Under the offering plan, a Holder of Unsold Shares is defined as (1) the sponsor, (2) an individual designated as such by the sponsor, (3) a principal of the sponsor, (4) a person designated as a holder of unsold shares by the sponsor, (5) a nominee of the sponsor or of a principal of the sponsor who "purchases shares allocated to two or more units for resale or investment purposes and does not occupy any of the units . . ."

Paragraph 38 of the Proprietary Lease defines unsold shares in relevant part as "the shares of the lessor which were issued to the sponsor, individual(s) produced by the sponsor pursuant to the plan of cooperative organization of lessor and shares held by a purchaser who is not the sponsor, a principal of the sponsor, a nominee of the sponsor or of a principal of the sponsor who purchased from the lessor or the sponsor shares allocated to two(2) or more apartments for resale or investment purposes."

The motion court correctly determined that the offering plan and proprietary lease unambiguously confer upon plaintiff the status of a holder of unsold shares with respect to the apartments at issue (see Kralik v 239 E. 79th St. Owners Corp., 5 NY3d 54, 59 [2005]). Contrary to defendant's contention, if a buyer purchases shares allocated to two or more units for resale or investment purposes and also does not occupy any of those units, the offering plan and proprietary lease do not require that the sponsor "designate" the buyer as a holder of unsold shares. Rather, according to the language of the governing documents, the buyer must be so designated only where there [*2]is a transfer of a block of shares allocated to a single apartment. No such transfer occurred here; on the contrary, plaintiff acquired shares appurtenant to three units in the building.

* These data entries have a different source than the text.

theorem State.tryMain_kept {qq : List Instr} {s : State} (hk : Kept qq s) :
    Kept qq (State.tryMain s) := by
  unfold State.tryMain
  try dsimp only
  repeat' (first
    | with_reducible assumption
    | with_reducible apply State.setMstate_kept
    | with_reducible apply State.startBoot_kept
    | with_reducible apply State.mainUp_kept
    | with_reducible refine Kept.ite ?_ ?_
    | split
    | with_reducible refine Kept.parts ?_
    | (with_reducible refine Kept.lit ?_; dsimp only; with_reducible refine Kept.parts ?_))

theorem State.losePower_kept {qq : List Instr} {s : State} (hk : Kept qq s) :
    Kept qq (State.losePower s) := by
  unfold State.losePower
  try dsimp only
  repeat' (first
    | with_reducible assumption
    | with_reducible apply State.mainDown_kept
    | with_reducible refine Kept.ite ?_ ?_
    | split)

theorem execAuxPowerApplied_kept {qq : List Instr} {slot} {elapsed} {s : State} (hk : Kept qq s) :
    KeptOut qq (execAuxPowerApplied slot elapsed s) := by
  unfold execAuxPowerApplied
  try dsimp only
  repeat' (first
    | with_reducible assumption
    | with_reducible refine KeptOut.next ?_
    | with_reducible apply State.setReg_kept
    | with_reducible apply State.setMstate_kept
    | with_reducible apply State.startBoot_kept
    | with_reducible refine KeptOut.ite ?_ ?_
    | split
    | with_reducible refine Kept.parts ?_
    | (with_reducible refine Kept.lit ?_; dsimp only; with_reducible refine Kept.parts ?_))

theorem execAuxPowerLost_kept {qq : List Instr} {s : State} (hk : Kept qq s) :
    KeptOut qq (execAuxPowerLost s) := by
  unfold execAuxPowerLost
  try dsimp only
  repeat' (first
    | with_reducible assumption
    | with_reducible refine KeptOut.next ?_
    | with_reducible apply State.setReg_kept
    | with_reducible apply State.mainOff_kept
    | with_reducible apply State.setFld_kept
    | with_reducible refine KeptOut.ite ?_ ?_
    | split
    | with_reducible refine Kept.parts ?_
    | (with_reducible refine Kept.lit ?_; dsimp only; with_reducible refine Kept.parts ?_))

theorem execMainEnHigh_kept {qq : List Instr} {s : State} (hk : Kept qq s) :
    KeptOut qq (execMainEnHigh s) := by
  unfold execMainEnHigh
  try dsimp only
  repeat' (first
    | with_reducible assumption
    | with_reducible refine KeptOut.next ?_
    | with_reducible apply State.tryMain_kept
    | with_reducible refine KeptOut.ite ?_ ?_
    | split
    | with_reducible refine Kept.parts ?_
    | (with_reducible refine Kept.lit ?_; dsimp only; with_reducible refine Kept.parts ?_))

theorem execMainEnLow_kept {qq : List Instr} {s : State} (hk : Kept qq s) :
    KeptOut qq (execMainEnLow s) := by
  unfold execMainEnLow
  try dsimp only
  repeat' (first
    | with_reducible assumption
    | with_reducible refine KeptOut.next ?_
    | with_reducible apply State.losePower_kept
    | with_reducible refine Kept.parts ?_
    | (with_reducible refine Kept.lit ?_; dsimp only; with_reducible refine Kept.parts ?_))

theorem execMainInputInRange_kept {qq : List Instr} {s : State} (hk : Kept qq s) :
    KeptOut qq (execMainInputInRange s) := by
  unfold execMainInputInRange
  try dsimp only
  repeat' (first
    | with_reducible assumption
    | with_reducible refine KeptOut.next ?_
    | with_reducible apply State.tryMain_kept
    | with_reducible refine Kept.parts ?_
    | (with_reducible refine Kept.lit ?_; dsimp only; with_reducible refine Kept.parts ?_))

theorem execInputUndervoltage_kept {qq : List Instr} {s : State} (hk : Kept qq s) :
    KeptOut qq (execInputUndervoltage s) := by
  unfold execInputUndervoltage
  try dsimp only
  repeat' (first
    | with_reducible assumption
    | with_reducible refine KeptOut.next ?_
    | with_reducible apply State.losePower_kept
    | with_reducible refine Kept.parts ?_
    | (with_reducible refine Kept.lit ?_; dsimp only; with_reducible refine Kept.parts ?_))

Further, no intervening default or transfer outside the line of successor sponsors caused the shares to lose their character as unsold shares under the proprietary lease. Rather, plaintiff's shares flowed directly from the original sponsor through the new sponsor, so named under the 20th amendment to the offering plan (compare Rotblut v 150 E. 77th St. Corp., 79 AD3d 532, 532 [1st Dept 2010] [shares lost their unsold character because they were purchased not from a holder of unsold shares, but from trust company acting as receiver for a depository institution that acquired the apartment after a default]; Sassi-Lehner v Charlton Tenants Corp., 55 AD3d 74, 75-76 [1st Dept 2008] [proprietary lease provided that "unsold shares" lost their character as such because of intervening ownership of shares by a lender before their purchase in a foreclosure sale]). Defendant also does not deny that plaintiff fulfilled its other duties under the offering plan by registering as a broker-dealer under General Business Law § 359-e and amending the offering plan to keep it current — for example, by filing the 21st amendment, which expressly states that plaintiff is a holder of unsold shares.

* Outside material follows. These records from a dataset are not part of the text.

-- ==== Sys2Proof/Laws/Tensor.lean ====
section
/-! SUPPORT. Tensors in memory, bit by bit: what storing one element and a whole tensor leaves, and what carrying out the head of a queue
does to its core. -/

namespace Sys2Proof.Machine

open Sys2Proof.Safety

/-! ### Bits of numbers and of memory -/

/-- Bit x of memory: bit x mod 8 of byte x / 8. -/
def State.memBit (s : State) (x : Nat) : Bool := (s.readByte (x / 8)).getLsbD (x % 8)

/-- A bit of the number that bytes spell. -/
theorem testBit_natOfBytes (l : List Byte) (j : Nat) : (natOfBytes l).testBit j = match l[j / 8]? with
    | some b => b.getLsbD (j % 8)
    | none => false := by
  induction l generalizing j with
  | nil => simp [natOfBytes]
  | cons b t ih =>
    have hb : b.toNat < 2 ^ 8 := b.isLt
    rw [natOfBytes, Nat.add_comm, show (256 : Nat) = 2 ^ 8 from rfl, Nat.testBit_two_pow_mul_add _ hb]
    by_cases h : j < 8
    · rw [if_pos h]
      have h0 : j / 8 = 0 := by omega
      have h1 : j % 8 = j := by omega
      rw [h0, h1]
      rfl
    · rw [if_neg h, ih]
      have h0 : j / 8 = (j - 8) / 8 + 1 := by omega
      have h1 : (j - 8) % 8 = j % 8 := by omega
      rw [h0, h1, List.getElem?_cons_succ]

/-- A bit of a number read from memory. -/
theorem State.testBit_readNat (s : State) (a k j : Nat) : (s.readNat a k).testBit j = (decide (j < 8 * k) && s.memBit (8 * a + j)) := by
  unfold State.readNat State.readBytes State.memBit
  rw [testBit_natOfBytes]
  by_cases h : j < 8 * k
  · have hk : j / 8 < k := by omega
    have h1 : (8 * a + j) / 8 = a + j / 8 := by omega
    have h2 : (8 * a + j) % 8 = j % 8 := by omega
    simp [h, hk, h1, h2]
  · have hk : k ≤ j / 8 := by omega
    simp [h, hk]

/-- A bit of memory after a number is stored. -/
theorem State.memBit_store (s t : State) (a k v x : Nat) (hm : t.mem = memWrite s.mem a (bytesOfNat k v)) (w : memCanonical s) :
    t.memBit x = if 8 * a ≤ x ∧ x < 8 * (a + k) then v.testBit (x - 8 * a) else s.memBit x := by
  unfold State.memBit State.readByte
  rw [hm, sparseGet_memWrite w, bytesOfNat_length]
  by_cases h : 8 * a ≤ x ∧ x < 8 * (a + k)
  · have h2 : a ≤ x / 8 ∧ x / 8 < a + k := by omega
    rw [if_pos h2, if_pos h, bytesOfNat_get _ _ _ (by omega)]
    simp only [Option.getD_some]
    have h3 : x % 8 < 8 := by omega
    rw [BitVec.getLsbD_ofNat, show (256 : Nat) = 2 ^ 8 from rfl, ← Nat.pow_mul, Nat.testBit_div_two_pow]
    have h4 : x % 8 + 8 * (x / 8 - a) = x - 8 * a := by omega
    rw [h4]
    simp [h3]
  · have h2 : ¬ (a ≤ x / 8 ∧ x / 8 < a + k) := by omega
    rw [if_neg h2, if_neg h]

/-- A bit of a number with bits sh to sh+b-1 replaced. -/
theorem testBit_replace (old v sh b j : Nat) :
    (old % 2 ^ sh + v % 2 ^ b * 2 ^ sh + old / 2 ^ (sh + b) * 2 ^ (sh + b)).testBit j =
      if sh ≤ j ∧ j < sh + b then v.testBit (j - sh) else old.testBit j := by
  have e : old % 2 ^ sh + v % 2 ^ b * 2 ^ sh + old / 2 ^ (sh + b) * 2 ^ (sh + b) =
      2 ^ sh * (2 ^ b * (old / 2 ^ (sh + b)) + v % 2 ^ b) + old % 2 ^ sh := by
    rw [Nat.mul_add, ← Nat.mul_assoc, ← Nat.pow_add, Nat.mul_comm (v % 2 ^ b), Nat.mul_comm (old / 2 ^ (sh + b))]
    omega
  rw [e, Nat.testBit_two_pow_mul_add _ (Nat.mod_lt _ (Nat.two_pow_pos _))]
  by_cases h : j < sh
  · rw [if_pos h, Nat.testBit_mod_two_pow]
    have : ¬ (sh ≤ j ∧ j < sh + b) := by omega
    simp [h, this]
  · rw [if_neg h, Nat.testBit_two_pow_mul_add _ (Nat.mod_lt _ (Nat.two_pow_pos _))]
    by_cases g : j < sh + b
    · have h1 : j - sh < b := by omega
      have h2 : sh ≤ j ∧ j < sh + b := by omega
      rw [if_pos h1, if_pos h2, Nat.testBit_mod_two_pow]
      simp [h1]
    · have h1 : ¬ j - sh < b := by omega
      have h2 : ¬ (sh ≤ j ∧ j < sh + b) := by omega
      rw [if_neg h1, if_neg h2, Nat.testBit_div_two_pow]
      congr 1
      omega

/-! ### One element -/

/-- A bit of an element. -/
theorem State.testBit_elem (s : State) (d : Desc) (r c j : Nat) :
    (s.elem d r c).testBit j = (decide (j < d.bits) && s.memBit (d.elemBit r c + j)) := by
  unfold State.elem Desc.elemBytes
  dsimp only
  rw [Nat.testBit_mod_two_pow, Nat.testBit_div_two_pow, State.testBit_readNat]
  by_cases h : j < d.bits
  · have h1 : j + d.elemBit r c % 8 < 8 * ((d.elemBit r c % 8 + d.bits + 7) / 8) := by omega
    have h2 : 8 * (d.elemBit r c / 8) + (j + d.elemBit r c % 8) = d.elemBit r c + j := by omega
    simp [h, h1, h2]
  · simp [h]

/-- A bit of memory after one element is stored. -/
theorem State.memBit_putElem (s : State) (d : Desc) (r c v x : Nat) (w : memCanonical s) :
    (s.putElem d r c v).memBit x =
      if d.elemBit r c ≤ x ∧ x < d.elemBit r c + d.bits then v.testBit (x - d.elemBit r c) else s.memBit x := by
  unfold State.putElem Desc.elemBytes
  dsimp only
  rw [State.memBit_store s _ _ _ _ x rfl w, testBit_replace, State.testBit_readNat]
  by_cases h : 8 * (d.elemBit r c / 8) ≤ x ∧ x < 8 * (d.elemBit r c / 8 + (d.elemBit r c % 8 + d.bits + 7) / 8)
  · rw [if_pos h]
    by_cases g : d.elemBit r c ≤ x ∧ x < d.elemBit r c + d.bits
    · have g2 : d.elemBit r c % 8 ≤ x - 8 * (d.elemBit r c / 8) ∧
          x - 8 * (d.elemBit r c / 8) < d.elemBit r c % 8 + d.bits := by omega
      rw [if_pos g, if_pos g2]
      congr 1
      omega
    · have g2 : ¬ (d.elemBit r c % 8 ≤ x - 8 * (d.elemBit r c / 8) ∧
          x - 8 * (d.elemBit r c / 8) < d.elemBit r c % 8 + d.bits) := by omega
      rw [if_neg g, if_neg g2]
      have h1 : x - 8 * (d.elemBit r c / 8) < 8 * ((d.elemBit r c % 8 + d.bits + 7) / 8) := by omega
      have h2 : 8 * (d.elemBit r c / 8) + (x - 8 * (d.elemBit r c / 8)) = x := by omega
      simp [h1, h2]
  · have g : ¬ (d.elemBit r c ≤ x ∧ x < d.elemBit r c + d.bits) := by omega
    rw [if_neg h, if_neg g]

/-- Storing an element keeps the canonical form of memory. -/
theorem State.putElem_wf (s : State) (d : Desc) (r c v : Nat) (w : memCanonical s) : memCanonical (s.putElem d r c v) := memWrite_wf w

/-- Storing an element changes no byte outside the bytes it touches. -/
theorem State.readByte_putElem (s : State) (d : Desc) (r c v x : Nat) (w : memCanonical s)
    (h : ¬ ((d.elemBytes r c).1 ≤ x ∧ x < (d.elemBytes r c).1 + (d.elemBytes r c).2)) : (s.putElem d r c v).readByte x = s.readByte x := by
  unfold State.putElem State.readByte
  dsimp only
  rw [sparseGet_memWrite w, bytesOfNat_length, if_neg h]

/-! ### A whole tensor -/

/-- The positions of a tensor. -/
theorem mem_positions (rows cols r c : Nat) : (r, c) ∈ positions rows cols ↔ r < rows ∧ c < cols := by
  simp [positions]

/-- A bit of memory after a list of elements is stored: that of the last one stored that holds it. -/
theorem putElems_spec (d : Desc) (f : Nat → Nat → Nat) (l : List (Nat × Nat)) : ∀ s : State, memCanonical s →
    let t := l.foldl (fun t p => t.putElem d p.1 p.2 (f p.1 p.2)) s
    memCanonical t ∧ t = { s with mem := t.mem } ∧
    (∀ x, (∀ p ∈ l, ¬ ((d.elemBytes p.1 p.2).1 ≤ x ∧ x < (d.elemBytes p.1 p.2).1 + (d.elemBytes p.1 p.2).2)) → t.readByte x = s.readByte x) ∧
    (∀ r c, (r, c) ∈ l → (∀ p ∈ l, p ≠ (r, c) →
        d.elemBit r c + d.bits ≤ d.elemBit p.1 p.2 ∨ d.elemBit p.1 p.2 + d.bits ≤ d.elemBit r c) →
      ∀ j, j < d.bits → t.memBit (d.elemBit r c + j) = (f r c).testBit j) ∧
    (∀ r c, (∀ p ∈ l, d.elemBit r c + d.bits ≤ d.elemBit p.1 p.2 ∨ d.elemBit p.1 p.2 + d.bits ≤ d.elemBit r c) →
      ∀ j, j < d.bits → t.memBit (d.elemBit r c + j) = s.memBit (d.elemBit r c + j)) := by
  induction l with
  | nil => intro s w; exact ⟨w, rfl, fun _ _ => rfl, fun _ _ h => (List.not_mem_nil h).elim, fun _ _ _ _ _ => rfl⟩
  | cons q l ih =>
    intro s w
    have w' := s.putElem_wf d q.1 q.2 (f q.1 q.2) w
    obtain ⟨i1, i2, i3, i4, i5⟩ := ih _ w'
    dsimp only at i1 i2 i3 i4 i5 ⊢
    rw [List.foldl_cons]
    refine ⟨i1, ?_, ?_, ?_, ?_⟩
    · exact i2
    · intro x hx
      rw [i3 x (fun p hp => hx p (List.mem_cons_of_mem _ hp))]
      exact s.readByte_putElem d q.1 q.2 _ x w (hx q List.mem_cons_self)
    · intro r c hm ha j hj
      by_cases hl : (r, c) ∈ l
      · exact i4 r c hl (fun p hp => ha p (List.mem_cons_of_mem _ hp)) j hj
      · have hq : q = (r, c) := by
          rcases List.mem_cons.mp hm with h | h
          · exact h.symm
          · exact (hl h).elim
        have hne : ∀ p ∈ l, p ≠ (r, c) := fun p hp e => hl (e ▸ hp)
        rw [i5 r c (fun p hp => ha p (List.mem_cons_of_mem _ hp) (hne p hp)) j hj, hq, State.memBit_putElem _ _ _ _ _ _ w]
        dsimp only
        rw [if_pos ⟨by omega, by omega⟩]
        congr 1
        omega
    · intro r c ha j hj
      rw [i5 r c (fun p hp => ha p (List.mem_cons_of_mem _ hp)) j hj, State.memBit_putElem _ _ _ _ _ _ w]
      have := ha q List.mem_cons_self
      rw [if_neg (by omega)]

/-- A byte outside the ranges of a tensor is outside the bytes of each of its elements. -/
theorem not_inRanges (d : Desc) (x : Nat) (h : inRanges d.ranges x = false) (p : Nat × Nat) (hp : p ∈ positions d.rows d.cols) :
    ¬ ((d.elemBytes p.1 p.2).1 ≤ x ∧ x < (d.elemBytes p.1 p.2).1 + (d.elemBytes p.1 p.2).2) := by
  intro g
  unfold inRanges Desc.ranges at h
  rw [List.any_eq_false] at h
  have := h (d.elemBytes p.1 p.2) (List.mem_map.mpr ⟨p, hp, rfl⟩)
  simp [g.1, g.2] at this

Defendant also failed to demonstrate any basis for looking beyond the language of the offering plan and proprietary lease, since the governing documents contain no ambiguity (see Cole v 1015 Concourse Owners Corp., 70 AD3d 597, 598 [1st Dept 2010]). Thus, the motion court properly rejected recourse to extrinsic evidence (see W.W.W. Assoc., Inc. v Giancontieri, 77 NY2d 157, 162 [1990]).

With respect to incidental damages, a hearing is appropriate under CPLR 3001, which permits a court to render a declaratory judgment together with appropriate relief at law. Therefore, plaintiff should be permitted to demonstrate at a hearing whether defendant's refusal to recognize its unsold share status resulted in money damages.

We have considered defendant's remaining contentions and find them unavailing.THIS CONSTITUTES THE DECISION AND ORDER

OF THE SUPREME COURT, APPELLATE DIVISION, FIRST DEPARTMENT.